Vaccine advisers to the US Food and Drug Administration start meeting early Friday to discuss whether Americans need booster shots yet.
It's a simple question but one that has become bogged down in politics and turf battles. It's sometimes seemed to put the FDA's independence at odds with a White House team eager to appear to be out ahead of an unpredictable pandemic.
On the surface, it's a routine consideration of one company's request for permission to start giving people a third, booster shot of its vaccine to help improve protection.
Underneath, it's a decision that will affect all three vaccines authorized for the US market, and more that are in the pipeline. It could affect how people view vaccines, and for many, it taps into fears about disease and unknown risks.
But the questions the FDA's Vaccine and Related Biological Products Advisory Committee will be considering are straightforward: Is immunity waning, and will boosters restore it?
Researchers have been busy answering the second question first. Multiple studies now show that a third dose of Pfizer's or Moderna's vaccines, or a second dose of Johnson & Johnson's vaccine, turbo-charge the production of antibodies.
Levels of these immune system proteins -- the first line of defense against infection -- spike after people get a booster dose. As with other vaccines that require boosters, a longer interval of time between initial immunization and the booster seems to amplify this response.
Some initial data from Israel also indicates this boost in antibodies does translate into fewer infections among vaccinated people. It's this data that has helped drive the enthusiasm of White House advisers, including National Institute of Allergy and Infectious Diseases Director Dr. Anthony Fauci.
The second question is a little harder to answer. Is immunity waning? Are fully vaccinated people becoming, with each day, more likely to become infected?
Again, data from Israel indicated that the longer out people were from their first round of immunizations, the more likely they were to suffer breakthrough infections.
But there is much less data about this from the United States. That's in no small part because the US Centers for Disease Control and Prevention has not been tracking all breakthrough cases -- only those serious enough to put people into the hospital or to kill them. One question VRBPAC will be asking is how much data there is indicating that immunity is starting to drop off among Americans who were among the first to be vaccinated.
There are two ways to answer that question. Most of the studies Pfizer and other groups have done to support the argument for boosters look at people's blood -- their levels of antibody protection. There's not a lot of data yet that shows more people who were vaccinated early on are becoming infected in the US.
And the FDA has been clear that it wants US data. "Some studies may be more reliable than others. Furthermore, US-based studies of post-authorization effectiveness of BNT162b2 may most accurately represent vaccine effectiveness in the US population," it said pointedly in briefing documents released ahead of Friday's meeting.
Then there is a question about what vaccines are actually intended to do. Are they meant to prevent all infection, in essence creating a force field around people? Or is it, as FDA, CDC and the White House have all argued, that what vaccines are really meant to do is prevent severe disease and death?
There are very strong indications that vaccines are still doing that. As of September 7, according to the CDC's limited tracking, 14,115 fully vaccinated people have been hospitalized with Covid-19 or died of it. That's out of 176 million fully vaccinated people.
One reason they're protecting against severe disease and death is the complex nature of the human immune system. Antibodies are not the only defense against infection. They may stop the virus from getting into some cells in the body, but there's another line of defense: cell-based immunity. Cells called B cells and T cells can take longer to generate than antibodies, but they provide a longer-lived, broader defense against infection and are responsible for decreases in severe infections.

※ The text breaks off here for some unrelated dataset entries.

-- ==== Sys2Proof/Laws/Window.lean ====
section
/-! SUPPORT. The words of a 128-bit register and the register map (20_memory.md R61 to R65). -/

namespace Sys2Proof.Machine

/-- A bit of a block after one of its words is written. -/
theorem setWord_getLsbD (x : Block) (k : Fin 4) (v : Word) (i : Nat) :
    (setWord x k v).getLsbD i =
      if 96 - 32 * k.val ≤ i ∧ i < 128 - 32 * k.val then v.getLsbD (i - (96 - 32 * k.val)) else x.getLsbD i := by
  have hm : ∀ j, (0xFFFFFFFF#128).getLsbD j = decide (j < 32) := by
    intro j
    rw [show 0xFFFFFFFF#128 = BitVec.ofNat 128 (2 ^ 32 - 1) by decide, BitVec.getLsbD_ofNat,
      Nat.testBit_two_pow_sub_one]
    by_cases hj : j < 32
    · simp [hj, show j < 128 by omega]
    · simp [hj]
  simp only [setWord, BitVec.getLsbD_or, BitVec.getLsbD_and, BitVec.getLsbD_not, BitVec.getLsbD_shiftLeft,
    BitVec.truncate_eq_setWidth, BitVec.getLsbD_setWidth, hm]
  have hk := k.isLt
  by_cases h1 : i < 128
  · by_cases h2 : 96 - 32 * k.val ≤ i
    · by_cases h3 : i < 128 - 32 * k.val
      · simp [h1, h2, h3]
        have : i - (96 - 32 * k.val) < 32 := by omega
        simp [this, show ¬ i < 96 - 32 * k.val by omega, show i - (96 - 32 * k.val) < 128 by omega]
      · have : ¬ i - (96 - 32 * k.val) < 32 := by omega
        simp [h1, h3, this, BitVec.getLsbD_of_ge v _ (by omega : 32 ≤ i - (96 - 32 * k.val))]
    · simp [h1, h2, show i < 96 - 32 * k.val by omega]
  · have : ¬ i < 128 - 32 * k.val := by omega
    simp [h1, this, BitVec.getLsbD_of_ge x i (by omega)]

theorem getWord_setWord_same (x : Block) (k : Fin 4) (v : Word) : getWord (setWord x k v) k = v := by
  apply BitVec.eq_of_getLsbD_eq
  intro i hi
  have hk := k.isLt
  simp only [getWord, BitVec.getLsbD_extractLsb', setWord_getLsbD, hi, decide_true, Bool.true_and]
  rw [if_pos (by omega)]
  congr 1
  omega

theorem getWord_setWord_other (x : Block) {j k : Fin 4} (v : Word) (h : j ≠ k) :
    getWord (setWord x k v) j = getWord x j := by
  apply BitVec.eq_of_getLsbD_eq
  intro i hi
  have hk := k.isLt
  have hj := j.isLt
  have hne : j.val ≠ k.val := fun e => h (Fin.ext e)
  simp only [getWord, BitVec.getLsbD_extractLsb', setWord_getLsbD, hi, decide_true, Bool.true_and]
  rw [if_neg (by omega)]

/-- A block is its four words. -/
theorem block_ext {x y : Block} (h : ∀ k, getWord x k = getWord y k) : x = y := by
  apply BitVec.eq_of_getLsbD_eq
  intro i hi
  have hk : 3 - i / 32 < 4 := by omega
  have := congrArg (BitVec.getLsbD · (i % 32)) (h ⟨3 - i / 32, hk⟩)
  simp only [getWord, BitVec.getLsbD_extractLsb', Nat.mod_lt i (by decide : 0 < 32), decide_true, Bool.true_and] at this
  rwa [show 96 - 32 * (3 - i / 32) + i % 32 = i by omega] at this

theorem regAt_cmdOffset : regAt cmdOffset = .cmd := by decide

/-- CMD is the word at offset 0x04 and no other (R61). -/
theorem regAt_eq_cmd (off : Offset) : regAt off = .cmd ↔ off &&& 0xFC#8 = 0x04#8 := by
  revert off; decide +kernel

/-- `off[1:0]` is ignored (R63). -/
theorem regAt_wordOffset (off : Offset) : regAt (wordOffset off) = regAt off := by
  revert off; decide +kernel

theorem regAt_opa (k : Fin 4) : regAt (0x10#8 + BitVec.ofNat 8 (4 * k.val)) = .opa k := by revert k; decide

theorem regAt_opb (k : Fin 4) : regAt (0x20#8 + BitVec.ofNat 8 (4 * k.val)) = .opb k := by revert k; decide

end Sys2Proof.Machine
end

Plus, FDA has already okayed the use of third shots in the most vulnerable people -- those with immune systems that have been compromised by disease or drug treatment who may not have mounted a proper response to the first doses.
So VRBPAC members will be asking questions about all of this science.

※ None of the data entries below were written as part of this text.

/-- Settles O29: of the outcomes of issuing a command, those that leave the slot as it was are an error recorded and
the ERR block. -/
theorem errorsArePrecise : Obligations.ErrorsArePrecise := by
  intro s t i ht h hslot
  rw [exec_host i ht] at h
  cases h
  obtain ⟨-, h⟩ | ⟨-, -, -, h⟩ | ⟨hf, -, ⟨c, -, h⟩ | ⟨-, h⟩⟩ := issue_cases i (checkOf i s) s
  · rw [h]; exact raise_precise .busy s
  · rw [h]; exact ⟨rfl, fun _ => rfl⟩
  · rw [h]; exact raise_precise c s
  · simp [h, hf] at hslot

/-! ### Completing a command (R191) -/

/-- Settles O23: `Complete` takes the command in flight. -/
theorem stepCompletes : Obligations.StepCompletes := by
  intro s f rest hf ha
  rw [step_complete ha]
  simp only [complete, schedule_inflight, hf]

/-- Settles O24: `Complete` is not enabled with the slot free. -/
theorem idleBlockWaits : Obligations.IdleBlockWaits := by
  intro s rest hf ha
  rw [step_complete ha]
  exact complete_idle hf

/-! ### The first failing check of each command (R183 to R186) -/

theorem checkGhSeth_eq_none {s : State} : checkGhSeth s = none ↔ s.phase = .idle ∨ s.phase = .done := by
  unfold checkGhSeth
  split_ifs <;> simp_all

theorem checkGhSeth_order {s : State} (hp : s.phase ∉ [Phase.idle, .done]) : checkGhSeth s = some .order := by
  simpa [checkGhSeth] using hp

theorem checkGhFinal_order {s : State} (hp : s.phase ∈ [Phase.idle, .done]) : checkGhFinal s = some .order := by
  simp only [List.mem_cons, List.not_mem_nil, or_false] at hp
  rcases hp with hp | hp <;> simp [checkGhFinal, hp]

theorem checkCtLen_eq_none {s : State} : checkCtLen s = none ↔ s.armed = false := by simp [checkCtLen]

theorem checkCtLen_order {s : State} (ha : s.armed = true) : checkCtLen s = some .order := by simp [checkCtLen, ha]

section
variable {n : Count}

theorem checkGhAad_badCount (hn : countOk n = false) (s : State) : checkGhAad n s = some .badCount := by
  simp [checkGhAad, hn]

theorem checkGhCt_badCount (hn : countOk n = false) (s : State) : checkGhCt n s = some .badCount := by
  simp [checkGhCt, hn]

theorem checkCtFeed_badCount (hn : countOk n = false) (s : State) : checkCtFeed n s = some .badCount := by
  simp [checkCtFeed, hn]

variable (hn : countOk n = true) {s : State}
include hn

theorem checkGhAad_order (hp : s.phase ≠ .aad) : checkGhAad n s = some .order := by
  simp [checkGhAad, hn, hp]

theorem checkGhAad_lenOvf (hp : s.phase = .aad) (hl : 2 ^ 64 - 1 < s.lena.toNat + 8 * n.toNat) :
    checkGhAad n s = some .lenOvf := by
  simpa [checkGhAad, hn, hp, passesBound] using hl

theorem checkGhCt_order (hp : s.phase ∉ [Phase.aad, .aadp, .ct]) : checkGhCt n s = some .order := by
  simpa [checkGhCt, hn] using hp

theorem checkGhCt_lenOvf (hp : s.phase ∈ [Phase.aad, .aadp, .ct]) (hl : 2 ^ 64 - 1 < s.lenc.toNat + 8 * n.toNat) :
    checkGhCt n s = some .lenOvf := by
  have hc : s.phase = .aad ∨ s.phase = .aadp ∨ s.phase = .ct := by simpa using hp
  simpa [checkGhCt, hn, hc, passesBound] using hl

theorem checkCtFeed_order (ha : s.armed = false) : checkCtFeed n s = some .order := by
  simp [checkCtFeed, hn, ha]

theorem checkCtFeed_lenOvf (ha : s.armed = true) (hr : s.rem.toNat < n.toNat) : checkCtFeed n s = some .lenOvf := by
  simp [checkCtFeed, hn, ha, hr]

end

/-! ### Rejections and acceptances, by the command's own check -/

/-- Settles O30: the count is the first check of the three counted commands. -/
theorem badCountRejection : Obligations.BadCountRejection := by
  intro s n ht hf he hcount
  have hn : countOk n = false := (countOk_eq_false n).2 (by omega)
  exact ⟨exec_rejected ht hf he (checkGhAad_badCount hn s), exec_rejected ht hf he (checkGhCt_badCount hn s),
    exec_rejected ht hf he (checkCtFeed_badCount hn s)⟩

/-- Settles O31: each cause is the first failing check of its command, once the count is legal. -/
theorem orderRejection : Obligations.OrderRejection := by
  intro s n ht hf he hlo hhi
  have hn : countOk n = true := (countOk_iff n).2 ⟨hlo, hhi⟩
  exact ⟨fun hp => exec_rejected ht hf he (checkGhSeth_order hp),
    fun hp => exec_rejected ht hf he (checkGhAad_order hn hp),
    fun hp => exec_rejected ht hf he (checkGhCt_order hn hp),
    fun hp => exec_rejected ht hf he (checkGhFinal_order hp),
    fun ha => exec_rejected ht hf he (checkCtLen_order ha),
    fun ha => exec_rejected ht hf he (checkCtFeed_order hn ha)⟩

/-- Settles O32: the one check of GH_INIT. -/
theorem noKeyRejection : Obligations.NoKeyRejection := by
  intro s ht hf he hv
  have hc : checkGhInit s = some .noKey := by simp [checkGhInit, hv]
  exact exec_rejected ht hf he hc

/-- Settles O33: the length is the last check of the three counted commands. -/
theorem lengthOverflowRejection : Obligations.LengthOverflowRejection := by
  intro s n ht hf he hlo hhi
  have hn : countOk n = true := (countOk_iff n).2 ⟨hlo, hhi⟩
  exact ⟨fun hp hl => exec_rejected ht hf he (checkGhAad_lenOvf hn hp hl),
    fun hp hl => exec_rejected ht hf he (checkGhCt_lenOvf hn hp hl),
    fun ha hr => exec_rejected ht hf he (checkCtFeed_lenOvf hn ha hr)⟩

/-- Settles O34: no check of their own, and NOP, ZERO and CLR_ERR pass the ERR block. -/
theorem uncheckedCommandsAccepted : Obligations.UncheckedCommandsAccepted := by
  intro s ht hf
  refine ⟨fun he i hi => ?_, exec_accepted ht hf (.inr rfl) rfl, exec_accepted ht hf (.inr rfl) rfl,
    exec_accepted ht hf (.inr rfl) rfl⟩
  simp only [List.mem_cons, List.not_mem_nil, or_false] at hi
  obtain rfl | rfl | rfl := hi <;> exact exec_accepted ht hf (.inl he) rfl

/-- Settles O35: under these conditions each command's own check passes. -/
theorem ghashCommandsAccepted : Obligations.GhashCommandsAccepted := by
  intro s n ht hf he
  refine ⟨fun hp => exec_accepted ht hf (.inl he) (checkGhSeth_eq_none.2 hp),
    fun hv => exec_accepted ht hf (.inl he) (checkGhInit_eq_none.2 hv),
    fun hlo hhi hp hl => exec_accepted ht hf (.inl he) (checkGhAad_eq_none.2 ⟨⟨hlo, hhi⟩, hp, hl⟩),
    fun hlo hhi hp hl => exec_accepted ht hf (.inl he) (checkGhCt_eq_none.2 ⟨⟨hlo, hhi⟩, hp, hl⟩),
    fun hidle hdone => exec_accepted ht hf (.inl he) (checkGhFinal_eq_none.2 ?_)⟩
  cases hp : s.phase <;> simp_all

/-- Settles O36: under these conditions each command's own check passes. -/
theorem comparatorCommandsAccepted : Obligations.ComparatorCommandsAccepted := by
  intro s n ht hf he
  exact ⟨fun ha => exec_accepted ht hf (.inl he) (checkCtLen_eq_none.2 ha),
    fun hlo hhi ha hr => exec_accepted ht hf (.inl he) (checkCtFeed_eq_none.2 ⟨⟨hlo, hhi⟩, ha, hr⟩)⟩

end Sys2Proof.Proofs

namespace Sys2Proof.Proofs

open Sys2Proof.Machine Sys2Proof.Reference

/-! ### Reset (R210, R211) -/

/-- ID is the word at offset 0x00 and no other (R61). -/
theorem regAt_eq_id (off : Offset) : regAt off = .id ↔ off &&& 0xFC#8 = 0 := by
  revert off; decide +kernel

/-- Every register but ID reads 0 at reset. -/
theorem readReg_reset {r : Reg} (hr : r ≠ .id) : readReg r State.reset = 0 := by
  cases r with
  | id => exact absurd rfl hr
  | opa k | opb k | res k | y k => revert k; decide
  | _ => decide

theorem hostRead_reset (off : Offset) :
    hostRead off State.reset = if off &&& 0xFC#8 = 0 then 0x47480001#32 else 0 := by
  rw [← if_congr (regAt_eq_id off) rfl rfl]
  split
  · next hid => exact hostRead_of_regAt hid State.reset
  · next hid => exact readReg_reset hid

/-- Settles O20: the fields by the definition of the reset state, the reads by the register at each offset. -/
theorem resetValues : Obligations.ResetValues :=
  ⟨rfl, rfl, rfl, rfl, rfl, rfl, rfl, rfl, rfl, rfl, rfl, rfl, rfl, rfl, rfl, by decide, hostRead_reset⟩

theorem applyReset_resetState (s : State) : (applyReset s).ResetState := by
  simp [State.ResetState, State.sameBlock, State.reset]

/-- The model's own fields do not enter a read: a reset block reads as `State.reset` does. -/
theorem hostRead_applyReset (off : Offset) (s : State) :
    hostRead off (applyReset s) = hostRead off State.reset :=
  hostRead_congr off rfl rfl rfl rfl rfl rfl rfl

There's a third factor. It has little to do with hard science and more to do with global public health.
The World Health Organization has been arguing long and hard against the use of booster doses in wealthier nations until most of the rest of the world is vaccinated. WHO's concern is equity -- the organization says there's not enough evidence yet to show boosters are even needed, but it also wants to make sure that rich nations don't get bogged down in arguing about boosters and distributing them while other countries go without a single dose of vaccine.
There's a pragmatic angle to this argument, also. If coronavirus is circulating anywhere in the world, it can spread anywhere. And vaccination may not always protect people who argue that what happens in, say, Africa is not their problem. Because if a virus is spreading, it is mutating -- and coronavirus could easily evolve into a form that resists current vaccines.